◆ WHAT YOU NEED TO DO ◆
Pull out of the data below the stretch of lines bounded by the one containing "theorem State.place_wf (h" and the one containing "next state. -/", both bounds included, unchanged.

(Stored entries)
-- ==== Sys2Proof/Laws/Bus.lean ====
section
/-! SUPPORT. What the environment answers and keeps, by what stands behind the address. -/

namespace Sys2Proof

open Machine

variable (b : Bus) (m : Memory) (n : Nat) (addr : Word)

@[simp] theorem Bus.backingOf_plainRam : Bus.plainRam.backingOf addr = .ram := rfl

/-- Memory answers with the byte it holds (20_memory.md R52). -/
theorem Bus.answer_of_ne_device {b : Bus} {addr : Word} (h : b.backingOf addr ≠ .device) :
    b.answer m n addr = m.read addr.toNat := by
  unfold Bus.answer
  split <;> first | rfl | exact absurd ‹_› h

/-- A device answers as BUS lists (R50). -/
theorem Bus.answer_of_device {b : Bus} {addr : Word} (h : b.backingOf addr = .device) :
    b.answer m n addr = (b.answers[n]?).getD (freeAnswer n) := by
  simp [Bus.answer, h]

theorem Bus.countRead_of_ne_device {b : Bus} {addr : Word} (h : b.backingOf addr ≠ .device) :
    b.countRead n addr = n := by
  unfold Bus.countRead
  split <;> first | rfl | exact absurd ‹_› h

theorem Bus.countRead_of_device {b : Bus} {addr : Word} (h : b.backingOf addr = .device) :
    b.countRead n addr = n + 1 := by
  simp [Bus.countRead, h]

theorem Bus.store_of_ram {b : Bus} {addr : Word} (h : b.backingOf addr = .ram) (v : Byte) :
    b.store m addr v = m.write addr.toNat v := by
  simp [Bus.store, h]

theorem Bus.store_of_ne_ram {b : Bus} {addr : Word} (h : b.backingOf addr ≠ .ram) (v : Byte) :
    b.store m addr v = m := by
  unfold Bus.store
  split <;> first | rfl | exact absurd ‹_› h

/-- What memory holds after a write: the byte at its address where RAM stands behind it, and everything else as before
(R51, R52). -/
theorem Bus.read_store (v : Byte) (w : Word) :
    (b.store m addr v).read w.toNat =
      if w = addr ∧ b.backingOf addr = .ram then v else m.read w.toNat := by
  by_cases h : b.backingOf addr = .ram
  · simp [Bus.store_of_ram m h, Memory.read_write, BitVec.toNat_inj, h]
  · simp [Bus.store_of_ne_ram m h, h]

/-- Every write keeps the canonical form of memory. -/
theorem Bus.store_wf {m : Memory} (h : m.wf) (v : Byte) : (b.store m addr v).wf := by
  unfold Bus.store
  split
  · exact Memory.write_wf v h addr.isLt
  · exact h
  · exact h

@[simp] theorem Bus.answers_withRamAt : (b.withRamAt addr).answers = b.answers := rfl

/-- Putting RAM behind one address puts it there and nowhere else. -/
theorem Bus.backingOf_withRamAt (w : Word) :
    (b.withRamAt addr).backingOf w = if w = addr then .ram else b.backingOf w := by
  have hc : BusRegion.covers ⟨addr, addr, .ram⟩ w = decide (w = addr) := by
    rw [BusRegion.covers, ← Bool.decide_and]
    exact decide_eq_decide.2 ⟨fun h => BitVec.le_antisymm h.2 h.1, fun h => h ▸ ⟨BitVec.le_refl _, BitVec.le_refl _⟩⟩
  by_cases h : w = addr
  · subst h
    simp [Bus.backingOf, Bus.withRamAt, hc]
  · simp [Bus.backingOf, Bus.withRamAt, hc, h]

end Sys2Proof
end

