-- ==== Sys2Proof/Laws/Fetch.lean ====
section
/-! SUPPORT. What fetching an instruction does, and what each transition of `step` is. -/

namespace Sys2Proof.Machine

variable (s : State)

/-- The addresses of `k` bytes from `a` on, modulo 65536. -/
def addrsFrom (a : Word) : Nat → List Word
  | 0 => []
  | k + 1 => a :: addrsFrom (a + 1) k

theorem add_one_add_ofNat (a : Word) (k : Nat) : a + 1 + BitVec.ofNat 16 k = a + BitVec.ofNat 16 (k + 1) := by
  rw [BitVec.add_assoc, BitVec.ofNat_add, BitVec.add_comm (BitVec.ofNat 16 k)]
  rfl

theorem State.fetchByte_eq :
    s.fetchByte = (s.answerAt s.pc, { s.afterReads [s.pc] with pc := s.pc + 1 }) := rfl

/-- Fetching `k` bytes reads the `k` addresses from PC on, in increasing order, and moves PC past them
(20_memory.md R57). -/
theorem State.fetchBytes_eq (k : Nat) :
    s.fetchBytes k = (s.answers (addrsFrom s.pc k),
      { s.afterReads (addrsFrom s.pc k) with pc := s.pc + BitVec.ofNat 16 k }) := by
  induction k generalizing s with
  | zero => simp [State.fetchBytes, addrsFrom]
  | succ k ih =>
    simp [State.fetchBytes, State.fetchByte_eq, ih, addrsFrom, State.answers, State.afterReads, Bus.answersTo,
      Bus.countReads, State.answerAt]
    exact add_one_add_ofNat _ _

/-- Everything a fetch does: the instruction the bytes it reads are, PC past them, and their reads. -/
theorem State.fetch_eq {k : Nat} (hk : k = operandCount s.config.illegalModes (s.answerAt s.pc)) :
    s.fetch = (assemble s.config.illegalModes (s.answerAt s.pc) ((s.answers (addrsFrom s.pc (k + 1))).drop 1),
      { s.afterReads (addrsFrom s.pc (k + 1)) with pc := s.pc + BitVec.ofNat 16 (k + 1) }) := by
  subst hk
  simp [State.fetch, State.fetchByte_eq, State.fetchBytes_eq, addrsFrom, State.answers, State.afterReads, Bus.answersTo,
    Bus.countReads, State.answerAt]
  exact add_one_add_ofNat _ _

theorem State.place_eq (addr : Word) (v : Byte) :
    s.place addr v = if s.config.bus.backingOf addr = .device then
      { s.poke addr v with config := { s.config with bus := s.config.bus.withRamAt addr } } else s.poke addr v := by
  unfold State.place
  split <;> simp_all

/-- A placed byte is the one a read of its address returns, and no other answer changes. -/
theorem State.answerAt_place (addr w : Word) (v : Byte) :
    (s.place addr v).answerAt w = if w = addr then v else s.answerAt w := by
  rw [State.place_eq]
  by_cases hd : s.config.bus.backingOf addr = .device <;> by_cases hw : w = addr <;>
    simp [hd, hw, State.answerAt, State.poke, Bus.answer, Bus.backingOf_withRamAt, Memory.read_write, BitVec.toNat_inj]
  subst hw
  split <;> simp_all

theorem State.place_wf (h : s.mem.wf) (addr : Word) (v : Byte) : (s.place addr v).mem.wf := by
  rw [State.place_eq]
  split <;> exact s.poke_wf h addr v

/-- What a transition is, by the transition asked for; these four and the refusal are all there is. -/
theorem step_reset (h : s.nextRequest = .reset) : step s = .next s.beginTransition.performReset := by
  simp [step, h]

theorem step_interrupt (hr : s.resetDone = true) (h : s.nextRequest = .interrupt) :
    step s = .next s.beginTransition.interrupt := by
  simp [step, h, hr]

theorem step_nmi (hr : s.resetDone = true) (h : s.nextRequest = .nmi) : step s = .next s.beginTransition.nmi := by
  simp [step, h, hr]

theorem step_step (hr : s.resetDone = true) (h : s.nextRequest = .step) :
    step s = exec s.beginTransition.fetch.1 s.beginTransition.fetch.2 := by
  simp [step, h, hr]

/-- The ways a transition can answer a next state. -/
theorem step_cases {s t : State} (h : step s = .next t) :
    (s.nextRequest = .reset ∧ t = s.beginTransition.performReset) ∨
    (s.nextRequest = .interrupt ∧ s.resetDone = true ∧ t = s.beginTransition.interrupt) ∨
    (s.nextRequest = .nmi ∧ s.resetDone = true ∧ t = s.beginTransition.nmi) ∨
    (s.nextRequest = .step ∧ s.resetDone = true ∧
      exec s.beginTransition.fetch.1 s.beginTransition.fetch.2 = .next t) := by
  unfold step at h
  split at h <;> simp_all

end Sys2Proof.Machine
end

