/-- The examples of 30_encoding.md R92. -/
theorem test_text_of_instructions :
    Instr.text .inx 0x0600 = some "INX".toList ∧ Instr.text .aslA 0x0600 = some "ASL A".toList ∧
      (Instr.ldaImm 0x05).text 0x0600 = some "LDA #$05".toList ∧
      (Instr.ldxZpy 0x10).text 0x0600 = some "LDX $10,Y".toList ∧
      (Instr.staAbs 0x0200).text 0x0600 = some "STA $0200".toList ∧
      (Instr.jmpInd 0x30FF).text 0x0600 = some "JMP ($30FF)".toList ∧
      (Instr.ldaIzx 0x20).text 0x0600 = some "LDA ($20,X)".toList ∧
      (Instr.ldaIzy 0x20).text 0x0600 = some "LDA ($20),Y".toList ∧
      (Instr.bne 0xF9).text 0x060A = some "BNE $0605".toList := by decide

/-- The displacement of `BNE $0605` at `$060A`, and both ends of a branch's reach (R92, R205). -/
theorem test_branch_displacement :
    branchDisplacement 0x060A 0x0605 = some 0xF9 ∧ branchDisplacement 0x0600 0x0681 = some 0x7F ∧
      branchDisplacement 0x0600 0x0682 = none ∧ branchDisplacement 0x0600 0x0582 = some 0x80 ∧
      branchDisplacement 0x0600 0x0581 = none := by decide

/-- Memory keeps its canonical form: storing what an unlisted address reads as removes the entry. -/
theorem test_memory_write_canonical :
    ((Memory.write [] 5 0x11).write 3 0x22).write 5 0x00 = [(3, 0x22)] := by decide

/-- A run ends at a jump to itself (70_reset_and_hazards.md R279). -/
theorem test_ends_run : EndsRun (start 0x0600 0 0 0 0xFF 0x30 [(0x0600, 0x4C), (0x0601, 0x00), (0x0602, 0x06)]) :=
  ⟨rfl, _, rfl, rfl⟩

/-- Before the first reset `step` is refused (10_state.md R45). -/
theorem test_step_before_reset :
    step { start 0x0600 0 0 0 0xFF 0x30 [] with resetDone := false } = .refused .beforeReset := rfl

/-! ### One transition from each vector -/

/-- V1.1 (R130, R104) -/
theorem test_lda_zp_V1_1 :
    shows (step (start 0x0600 0x00 0x00 0x00 0xFF 0x30 [(0x0600, 0xA5), (0x0601, 0x80), (0x0080, 0x11)]))
      [0x0602, 0x11, 0x00, 0x00, 0xFF, 0x30]
      [.read 0x0600 0xA5, .read 0x0601 0x80, .read 0x0080 0x11] = true := by decide

/-- V1.2 (R130, R105) -/
theorem test_lda_zpx_V1_2 :
    shows (step (start 0x0600 0x00 0x02 0x00 0xFF 0x30 [(0x0600, 0xB5), (0x0601, 0xFF), (0x0001, 0x22), (0x0101, 0x99)]))
      [0x0602, 0x22, 0x02, 0x00, 0xFF, 0x30]
      [.read 0x0600 0xB5, .read 0x0601 0xFF, .read 0x0001 0x22] = true := by decide

/-- V1.3 (R131, R106) -/
theorem test_ldx_zpy_V1_3 :
    shows (step (start 0x0600 0x00 0x00 0x20 0xFF 0x30 [(0x0600, 0xB6), (0x0601, 0xF0), (0x0010, 0x33), (0x0110, 0x99)]))
      [0x0602, 0x00, 0x33, 0x20, 0xFF, 0x30]
      [.read 0x0600 0xB6, .read 0x0601 0xF0, .read 0x0010 0x33] = true := by decide

/-- V1.4 (R130, R107) -/
theorem test_lda_abs_V1_4 :
    shows (step (start 0x0600 0x00 0x00 0x00 0xFF 0x30 [(0x0600, 0xAD), (0x0601, 0x34), (0x0602, 0x12), (0x1234, 0x44)]))
      [0x0603, 0x44, 0x00, 0x00, 0xFF, 0x30]
      [.read 0x0600 0xAD, .read 0x0601 0x34, .read 0x0602 0x12, .read 0x1234 0x44] = true := by decide

/-- V1.5 (R130, R108) -/
theorem test_lda_abx_V1_5 :
    shows (step (start 0x0600 0x00 0x01 0x00 0xFF 0x30 [(0x0600, 0xBD), (0x0601, 0xFF), (0x0602, 0x12), (0x1300, 0x55)]))
      [0x0603, 0x55, 0x01, 0x00, 0xFF, 0x30]
      [.read 0x0600 0xBD, .read 0x0601 0xFF, .read 0x0602 0x12, .read 0x1300 0x55] = true := by decide

/-- V1.6 (R130, R108) -/
theorem test_lda_abx_V1_6 :
    shows (step (start 0x0600 0x00 0x01 0x00 0xFF 0x30 [(0x0600, 0xBD), (0x0601, 0xFF), (0x0602, 0xFF), (0x0000, 0x66)]))
      [0x0603, 0x66, 0x01, 0x00, 0xFF, 0x30]
      [.read 0x0600 0xBD, .read 0x0601 0xFF, .read 0x0602 0xFF, .read 0x0000 0x66] = true := by decide

/-- V1.7 (R130, R109) -/
theorem test_lda_aby_V1_7 :
    shows (step (start 0x0600 0x00 0x00 0x20 0xFF 0x30 [(0x0600, 0xB9), (0x0601, 0xF0), (0x0602, 0x12), (0x1310, 0x77)]))
      [0x0603, 0x77, 0x00, 0x20, 0xFF, 0x30]
      [.read 0x0600 0xB9, .read 0x0601 0xF0, .read 0x0602 0x12, .read 0x1310 0x77] = true := by decide

/-- V1.8 (R130, R111) -/
theorem test_lda_izx_V1_8 :
    shows (step (start 0x0600 0x00 0x01 0x00 0xFF 0x30 [(0x0600, 0xA1), (0x0601, 0xFE), (0x0000, 0x12), (0x00FF, 0x34), (0x0100, 0x99), (0x1234, 0x88), (0x9934, 0xEE)]))
      [0x0602, 0x88, 0x01, 0x00, 0xFF, 0xB0]
      [.read 0x0600 0xA1, .read 0x0601 0xFE, .read 0x00FF 0x34, .read 0x0000 0x12, .read 0x1234 0x88] = true := by decide

/-- V1.9 (R130, R111) -/
theorem test_lda_izx_V1_9 :
    shows (step (start 0x0600 0x00 0xF5 0x00 0xFF 0x30 [(0x0600, 0xA1), (0x0601, 0x10), (0x0005, 0x00), (0x0006, 0x03), (0x0300, 0x5A)]))
      [0x0602, 0x5A, 0xF5, 0x00, 0xFF, 0x30]
      [.read 0x0600 0xA1, .read 0x0601 0x10, .read 0x0005 0x00, .read 0x0006 0x03, .read 0x0300 0x5A] = true := by decide

/-- V1.10 (R130, R112) -/
theorem test_lda_izy_V1_10 :
    shows (step (start 0x0600 0x00 0x00 0x10 0xFF 0x30 [(0x0600, 0xB1), (0x0601, 0xFF), (0x0000, 0x12), (0x00FF, 0xF8), (0x0100, 0x99), (0x1308, 0x99)]))
      [0x0602, 0x99, 0x00, 0x10, 0xFF, 0xB0]
      [.read 0x0600 0xB1, .read 0x0601 0xFF, .read 0x00FF 0xF8, .read 0x0000 0x12, .read 0x1308 0x99] = true := by decide

/-- V1.11 (R130, R112) -/
theorem test_lda_izy_V1_11 :
    shows (step (start 0x0600 0x00 0x00 0x01 0xFF 0x30 [(0x0600, 0xB1), (0x0601, 0x20), (0x0000, 0xA5), (0x0020, 0xFF), (0x0021, 0xFF)]))
      [0x0602, 0xA5, 0x00, 0x01, 0xFF, 0xB0]
      [.read 0x0600 0xB1, .read 0x0601 0x20, .read 0x0020 0xFF, .read 0x0021 0xFF, .read 0x0000 0xA5] = true := by decide

/-- V1.12 (R200, R110) -/
theorem test_jmp_ind_V1_12 :
    shows (step (start 0x0600 0x00 0x00 0x00 0xFF 0x30 [(0x0600, 0x6C), (0x0601, 0xFF), (0x0602, 0x30), (0x3000, 0x12), (0x30FF, 0x40), (0x3100, 0x99)]))
      [0x1240, 0x00, 0x00, 0x00, 0xFF, 0x30]
      [.read 0x0600 0x6C, .read 0x0601 0xFF, .read 0x0602 0x30, .read 0x30FF 0x40, .read 0x3000 0x12] = true := by decide

/-- V1.13 (R200, R110) -/
theorem test_jmp_ind_V1_13 :
    shows (step (start 0x0600 0x00 0x00 0x00 0xFF 0x30 [(0x0600, 0x6C), (0x0601, 0x00), (0x0602, 0x30), (0x3000, 0x78), (0x3001, 0x56)]))
      [0x5678, 0x00, 0x00, 0x00, 0xFF, 0x30]
      [.read 0x0600 0x6C, .read 0x0601 0x00, .read 0x0602 0x30, .read 0x3000 0x78, .read 0x3001 0x56] = true := by decide

/-- V1.14 (R130, R103) -/
theorem test_lda_imm_V1_14 :
    shows (step (start 0xFFFF 0x00 0x00 0x00 0xFF 0x30 [(0xFFFF, 0xA9), (0x0000, 0x00), (0x0000, 0x7F)]))
      [0x0001, 0x00, 0x00, 0x00, 0xFF, 0x32]
      [.read 0xFFFF 0xA9, .read 0x0000 0x00] = true := by decide

/-- V1.15 (R130, R107) -/
theorem test_lda_abs_V1_15 :
    shows (step (start 0xFFFE 0x00 0x00 0x00 0xFF 0x30 [(0xFFFE, 0xAD), (0xFFFF, 0x34), (0x0000, 0x12), (0x0000, 0x34), (0x0001, 0x12), (0x1234, 0x80)]))
      [0x0001, 0x80, 0x00, 0x00, 0xFF, 0xB0]
      [.read 0xFFFE 0xAD, .read 0xFFFF 0x34, .read 0x0000 0x12, .read 0x1234 0x80] = true := by decide

/-- V1.16 (R180, R108) -/
theorem test_inc_abx_V1_16 :
    shows (step (start 0x0600 0x00 0x01 0x00 0xFF 0x30 [(0x0600, 0xFE), (0x0601, 0xFF), (0x0602, 0x02), (0x0300, 0xFF)]))
      [0x0603, 0x00, 0x01, 0x00, 0xFF, 0x32]
      [.read 0x0600 0xFE, .read 0x0601 0xFF, .read 0x0602 0x02, .read 0x0300 0xFF, .write 0x0300 0x00] = true := by decide

/-- V1.17 (R186, R108) -/
theorem test_asl_abx_V1_17 :
    shows (step (start 0x0600 0x00 0x00 0x00 0xFF 0x30 [(0x0600, 0x1E), (0x0601, 0x00), (0x0602, 0x03), (0x0300, 0xC0)]))
      [0x0603, 0x00, 0x00, 0x00, 0xFF, 0xB1]
      [.read 0x0600 0x1E, .read 0x0601 0x00, .read 0x0602 0x03, .read 0x0300 0xC0, .write 0x0300 0x80] = true := by decide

◆ RESULT OF THE EXERCISE ◆
theorem State.place_wf (h : s.mem.wf) (addr : Word) (v : Byte) : (s.place addr v).mem.wf := by
  rw [State.place_eq]
  split <;> exact s.poke_wf h addr v

/-- What a transition is, by the transition asked for; these four and the refusal are all there is. -/
theorem step_reset (h : s.nextRequest = .reset) : step s = .next s.beginTransition.performReset := by
  simp [step, h]

theorem step_interrupt (hr : s.resetDone = true) (h : s.nextRequest = .interrupt) :
    step s = .next s.beginTransition.interrupt := by
  simp [step, h, hr]

theorem step_nmi (hr : s.resetDone = true) (h : s.nextRequest = .nmi) : step s = .next s.beginTransition.nmi := by
  simp [step, h, hr]

theorem step_step (hr : s.resetDone = true) (h : s.nextRequest = .step) :
    step s = exec s.beginTransition.fetch.1 s.beginTransition.fetch.2 := by
  simp [step, h, hr]

/-- The ways a transition can answer a next state. -/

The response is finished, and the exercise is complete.